Records:
def execMirrorNow (w : Writer) (s : State) :=
  s.onDev fun d => d.gated Reg.pageCRU 0x048 w fun d =>
    if d.flag Reg.CRU_MIRROR_CTRL 31 then d else (d.wrNat Reg.CRU_MIRROR_CTRL 0x80000001).mirrorRequest

/-- A mirror ends. -/
def Dev.mirrorDone (d : Dev) (ok : Bool) : Dev :=
  match d.temper.mirrorRun with
  | none => d
  | some (gen, c) =>
    let m : Mirror := ⟨c, d.evlog.entries, d.hal.audit, d.hostif.chart, d.hostif.chartPrev, d.upd.img⟩
    let d0 := (d.setFlag Reg.CRU_STAT 9 false).setFlag Reg.CRU_MIRROR_CTRL 31 false
    if ok then
      let d1 : Dev := { d0 with temper := { d0.temper with
        mirrorRun := none, mirrors := (gen, m) :: d0.temper.mirrors.filter (fun x => x.1 != gen), mirrorAt := d.nowNs } }
      ((d1.wrNat Reg.CRU_MIRROR_STAT (1 + gen * 4)).bump (Reg.TMP_LIFE 7) 31 0).raise Reg.pageCRU 7 0
    else
      let d1 : Dev := { d0 with temper := { d0.temper with
        mirrorRun := none, mirrors := d0.temper.mirrors.filter fun x => x.1 != gen } }
      (d1.setFld Reg.CRU_MIRROR_STAT 1 0 2).raise Reg.pageCRU 0 0

def execMirrorDone (ok : Bool) (s : State) := s.onDev fun d => d.mirrorDone ok

/-! ### Crucible: the surface library (R615) -/

/-- Bytes free in LIBRARY. -/
def Dev.libFree (d : Dev) : Nat := d.temper.libBytes - d.engines.library.foldl (fun a x => a + x.bytes.length) 0

/-- Show the number of surfaces held and the room left in MB. -/
def Dev.libShow (d : Dev) : Dev :=
  (d.setFld Reg.CRU_LIB_COUNT 16 0 d.engines.library.length).setFld Reg.CRU_LIB_FREE 22 0 (min (d.libFree / 1048576) 8388607)

/-- A store or delete ends: result and reason, BUSY clear, LIB_DONE. -/
def Dev.libEnd (d : Dev) (result reason : Nat) : Dev :=
  (((d.wrNat Reg.CRU_LIB_RESULT (result + reason * 256)).setFlag Reg.CRU_LIB_CTRL 31 false).setFlag Reg.CRU_STAT 10 false).raise
    Reg.pageCRU 6 0

/-- Is a surface named by an applied or armed commit or by a loss policy? -/
def Dev.surfInUse (d : Dev) (num : Nat) : Bool := d.surfWanted.any fun p => p.1 == num

/-- A request is accepted: it becomes visible when its index update is durable. -/
def Dev.libAccept (d : Dev) (j : LibJob) : Dev :=
  ({ d with temper := { d.temper with lib := some j } } : Dev).setFlag Reg.CRU_STAT 10 true

/-- A write of CRU_LIB_CTRL with OP and source `v`. -/
def Dev.libGo (d : Dev) (w : Writer) (v : Nat) (f : Dev → Nat → Dev) : Dev :=
  d.gated Reg.pageCRU 0x050 w fun d =>
    if d.flag Reg.CRU_LIB_CTRL 31 then d
    else
      let d1 := (d.wrNat Reg.CRU_LIB_CTRL v).setFlag Reg.CRU_LIB_CTRL 31 true
      -- no state change is accepted while the journal is closed (R602); CRU_LIB_RESULT has no code for it
      if d.sealing then d1.libEnd 2 0 else f d1 (d.fld Reg.CRU_LIB_NUM 15 0)

/-- STORE: the surface at CRU_LIB_ADDR, of the length its header gives. -/
def Dev.libStore (d : Dev) (m : Mem) (dram busErr : Bool) (num : Nat) : Dev :=
  let a := d.rd64 Reg.CRU_LIB_ADDR_LO Reg.CRU_LIB_ADDR_HI
  if busErr then d.libEnd 2 4
  else
    let x : Surface := ⟨num, m.bytes dram a (m.nat dram (a + 24) 4)⟩
    let held := ((d.engines.library.find? fun y => y.num == num).map fun y => y.bytes.length).getD 0
    if !x.ok then d.libEnd 2 1
    else if d.libFree + held < x.bytes.length then d.libEnd 2 2
    else if d.surfInUse num then d.libEnd 2 3
    else d.libAccept ⟨num, some x.bytes⟩

def execLibStore (dram : Bool) (cells : List Host.Cell) (busErr : Bool) (w : Writer) (s : State) :=
  s.onDevHost cells fun m d => d.libGo w (b2n dram * 4) fun d num => d.libStore m dram busErr num

def execLibDelete (w : Writer) (s : State) :=
  s.onDev fun d => d.libGo w 1 fun d num => if d.surfInUse num then d.libEnd 2 3 else d.libAccept ⟨num, none⟩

Required action: Repeat the data word for word, starting at its first line and stopping after the line that contains "def Dev.libFree (d".

Task output:
def execMirrorNow (w : Writer) (s : State) :=
  s.onDev fun d => d.gated Reg.pageCRU 0x048 w fun d =>
    if d.flag Reg.CRU_MIRROR_CTRL 31 then d else (d.wrNat Reg.CRU_MIRROR_CTRL 0x80000001).mirrorRequest

/-- A mirror ends. -/
def Dev.mirrorDone (d : Dev) (ok : Bool) : Dev :=
  match d.temper.mirrorRun with
  | none => d
  | some (gen, c) =>
    let m : Mirror := ⟨c, d.evlog.entries, d.hal.audit, d.hostif.chart, d.hostif.chartPrev, d.upd.img⟩
    let d0 := (d.setFlag Reg.CRU_STAT 9 false).setFlag Reg.CRU_MIRROR_CTRL 31 false
    if ok then
      let d1 : Dev := { d0 with temper := { d0.temper with
        mirrorRun := none, mirrors := (gen, m) :: d0.temper.mirrors.filter (fun x => x.1 != gen), mirrorAt := d.nowNs } }
      ((d1.wrNat Reg.CRU_MIRROR_STAT (1 + gen * 4)).bump (Reg.TMP_LIFE 7) 31 0).raise Reg.pageCRU 7 0
    else
      let d1 : Dev := { d0 with temper := { d0.temper with
        mirrorRun := none, mirrors := d0.temper.mirrors.filter fun x => x.1 != gen } }
      (d1.setFld Reg.CRU_MIRROR_STAT 1 0 2).raise Reg.pageCRU 0 0

def execMirrorDone (ok : Bool) (s : State) := s.onDev fun d => d.mirrorDone ok

/-! ### Crucible: the surface library (R615) -/

/-- Bytes free in LIBRARY. -/
def Dev.libFree (d : Dev) : Nat := d.temper.libBytes - d.engines.library.foldl (fun a x => a + x.bytes.length) 0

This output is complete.